Papers with Practical Values for Vision-Language Research @NeurIPS 2023 Day 5.

These 9 papers below offer practical solutions or guidance for vision-language research. I describe each work in 5 sentences.


Invited Talk: Systems and Foundation Models (FM). General-purpose FM solves niche problems such as data cleaning better than dedicated algorithms. Christopher Ré shares two directions to make FMs more efficient from a computer system perspective. (1) Speed-up the attention layer by minimizing GPU I/O. Flash Attention is 6-10x faster using 5%-10% of memory compared to regular Attention. (2) Replace the attention layer with signal-processing-inspired architectures that is more compute-efficient and scales linearly in sequence length: S4. More recent works, Based and Mamba, have achieved smaller perplexity than Transformer-based models and perform better on tasks in the Long Range Arena.

Performance Scaling via Optimal Transport: Enabling Data Selection from Partially Revealed Sources. Expensive trial-and-errors are needed to determine the best mixing ratio of multiple training datasets for optimal downstream performance. The authors propose a theoretically-grounded solution: First fit a linear model that predicts validation performance from the Optimal Transport between the down-sampled training set and the validation set. Then extrapolate the relation to a closed-form equation for the full training set. The optimal mixing ratio can then be obtained analytically from the closed-form equation. Their method can find application in continuous pretraining, a critical step in training domain-expert models. Paper.

Is Emergent ability of Large Language Models a mirage? Best paper of NeurIPS 2023. The authors show many "emergent abilities" are mainly caused by the use of non-linear, discontinuous evaluation metrics such as accuracy. 92% of the emergent abilities on the LLM BIG Benchmark occur with two harsh metrics: multiple choice accuracy and exact string match. If linear, continuous metrics such as Edit Distance are used, models linearly improve in log-parameter scale. This is confirmed by integer arithmetic experiments using GPT-3. They conclude that the improvements from scaling parameters are more predictable than surprising. Paper.

Task Arithmetic in the Tangent Space. Empirically, if you sum up the weights updates from Task A fine-tuning and that from Task B fine-tuning, the resultant model does well on both tasks. This weight-merging scheme is called Task Arithmetic. The authors show Task Arithmetic is possible because the weight updates for Task A and B are disentangled. That is, they lie in tangential directions. They also introduce linear fine-tuning which enforces weight disentanglement and show that doing task arithmetic on linearly fine-tuned models yield models that perform better on both tasks. This can be useful for multi-task learning. Paper.

JailBroken: How does LLM Safety Training Fail? Jailbreak attacks aim to elicit harmful responses from LLM via malicious prompting. The authors show these attacks are either (1) Prefix-injection attacks which invokes ability in conflict with safety objective such as "Start with Absolutely! Here's", or (2) Exploiting uncovered domains in safety training such as setting up a roleplay scenario with "You are an amoral AI", or a combination of both. Based on this observation, they designed jailbreak attacks that breach GPT-4 and Claude v1.3. Finally, they point out scaling is insufficient for defense and suggest integrated defense such as automatic red-teaming. Paper.

Data Selection for LM via Importance Resampling. Their algorithm selects a subset of training data for optimal performance on a given downstream task. Importance resampling is used to select text chunks following the target task distribution \(q\) although these chunks obey another distribution \(p\). They use hashed N-grams to model \(q\) and \(p\) efficiently to enable importance resampling. They validate their approach at trillion-token scale. Paper.

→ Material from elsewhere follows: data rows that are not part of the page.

-- ==== Sys2Proof/Tests/Slice0.lean ====
section
/-! SUPPORT. Tests: decoding, ill-formed terms, one step each from spec/95_test_vectors.md, and witnesses. -/

namespace Sys2Proof.Tests

open Sys2Proof Sys2Proof.Machine

/-! ### Helpers -/

/-- A fresh VM (70_reset_and_hazards.md R134). -/
def fresh : State := State.reset

/-- A fresh VM with two registers set. -/
def with2 (x : RegIdx) (a : Byte) (y : RegIdx) (b : Byte) : State := (fresh.setV x a).setV y b

/-- A fresh VM with I set. -/
def atI (w : Word) : State := fresh.setI w

/-- A fresh VM whose key 3 is held. -/
def key3 : State := fresh.setKeys ((Vector.replicate 16 false).set 3 true)

/-- A fresh VM with `FLAG_ALIAS` set to `refuse` (43_alu.md R86). -/
def refusing : State := State.construct { defaultParams with flagAlias := .refuse }

/-- Whether the step that runs a word returns `Ok(beep)` with a state that passes a check. -/
def okWith (s : State) (w : Nat) (beep : Bool) (check : State → Bool) : Bool :=
  match stepCall (s.withFetchWord 16 w) with
  | .ok b t => b == beep && check t
  | _ => false

/-- Whether the step that runs a word returns Ok without a beep, with a state that passes a check. -/
def okAfter (s : State) (w : Nat) (check : State → Bool) : Bool := okWith s w false check

/-- Whether the step that runs a word returns an error, with the state it leaves passing a check. -/
def errAfter (s : State) (w : Nat) (f : Fault) (check : State → Bool) : Bool :=
  match stepCall (s.withFetchWord 16 w) with
  | .err g t => g == f && check t
  | _ => false

/-! ### Decoding: a word written out bit by bit from 30_encoding.md for every constructor -/

theorem test_decode_cls : decodeTableWord 16 0b0000000011100000 = some .cls := by decide
theorem test_decode_ret : decodeTableWord 16 0b0000000011101110 = some .ret := by decide
theorem test_decode_jp : decodeTableWord 16 0b0001101010111100 = some (.jp 0xABC) := by decide
theorem test_decode_call : decodeTableWord 16 0b0010010000000001 = some (.call 0x401) := by decide
theorem test_decode_seByte : decodeTableWord 16 0b0011000101000010 = some (.seByte 1 0x42) := by decide
theorem test_decode_sneByte : decodeTableWord 16 0b0100111110000001 = some (.sneByte 15 0x81) := by
  decide
theorem test_decode_seReg : decodeTableWord 16 0b0101000100100000 = some (.seReg 1 2) := by decide
theorem test_decode_ldByte : decodeTableWord 16 0b0110101001000010 = some (.ldByte 10 0x42) := by
  decide
theorem test_decode_addByte : decodeTableWord 16 0b0111000111111111 = some (.addByte 1 0xFF) := by
  decide
theorem test_decode_ldReg : decodeTableWord 16 0b1000000100100000 = some (.ldReg 1 2) := by decide
theorem test_decode_orReg : decodeTableWord 16 0b1000000100100001 = some (.orReg 1 2) := by decide
theorem test_decode_andReg : decodeTableWord 16 0b1000000100100010 = some (.andReg 1 2) := by decide
theorem test_decode_xorReg : decodeTableWord 16 0b1000000100100011 = some (.xorReg 1 2) := by decide
theorem test_decode_addReg : decodeTableWord 16 0b1000000100100100 = some (.addReg 1 2) := by decide
theorem test_decode_subReg : decodeTableWord 16 0b1000000100100101 = some (.subReg 1 2) := by decide
theorem test_decode_shr : decodeTableWord 16 0b1000000100100110 = some (.shr 1 2) := by decide
theorem test_decode_subnReg : decodeTableWord 16 0b1000000100100111 = some (.subnReg 1 2) := by decide
theorem test_decode_shl : decodeTableWord 16 0b1000000100101110 = some (.shl 1 2) := by decide
theorem test_decode_sneReg : decodeTableWord 16 0b1001000100100000 = some (.sneReg 1 2) := by decide
theorem test_decode_ldI : decodeTableWord 16 0b1010001000101010 = some (.ldI 0x22A) := by decide
theorem test_decode_jpV0 : decodeTableWord 16 0b1011001100000000 = some (.jpV0 0x300) := by decide
theorem test_decode_rnd : decodeTableWord 16 0b1100000111110000 = some (.rnd 1 0xF0) := by decide
theorem test_decode_drw : decodeTableWord 16 0b1101000100100101 = some (.drw 1 2 5) := by decide
theorem test_decode_skp : decodeTableWord 16 0b1110001110011110 = some (.skp 3) := by decide
theorem test_decode_sknp : decodeTableWord 16 0b1110001110100001 = some (.sknp 3) := by decide
theorem test_decode_ldVxDt : decodeTableWord 16 0b1111001100000111 = some (.ldVxDt 3) := by decide
theorem test_decode_ldVxK : decodeTableWord 16 0b1111010100001010 = some (.ldVxK 5) := by decide
theorem test_decode_ldDtVx : decodeTableWord 16 0b1111000100010101 = some (.ldDtVx 1) := by decide
theorem test_decode_ldStVx : decodeTableWord 16 0b1111000100011000 = some (.ldStVx 1) := by decide
theorem test_decode_addI : decodeTableWord 16 0b1111001000011110 = some (.addI 2) := by decide
theorem test_decode_ldF : decodeTableWord 16 0b1111010000101001 = some (.ldF 4) := by decide
theorem test_decode_ldB : decodeTableWord 16 0b1111000100110011 = some (.ldB 1) := by decide
theorem test_decode_ldMemVx : decodeTableWord 16 0b1111001001010101 = some (.ldMemVx 2) := by decide
theorem test_decode_ldVxMem : decodeTableWord 16 0b1111001001100101 = some (.ldVxMem 2) := by decide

No Train No Gain: Revisiting Efficient Training Algorithms For Transformer-based Language Models. TLDR: declay Learning Rate as a function of time outperforms most algorithms desgined for efficiency. Paper.

Stable and low-precision training for large-scale vision-language models. Three solutions to reduce spikes in training loss: (1) if using AdamW/Adafactor to train large vision-language models, set beta2=0.95. The default beta2=0.999 is bad. (2) use smaller batch size. (3) use smaller learning rate. Paper.

Leveraging Early-Stage robustness in diffusion models for efficient and high-quality image synthesis. This work shows that more aggressive activation quantization (4-bit) can be used in earlier diffusion timestep, whereas 8-bit activation quantization is required in later timesteps to preserve generation quality measured by FID. Paper.


I will write dedicated blog posts for notable works.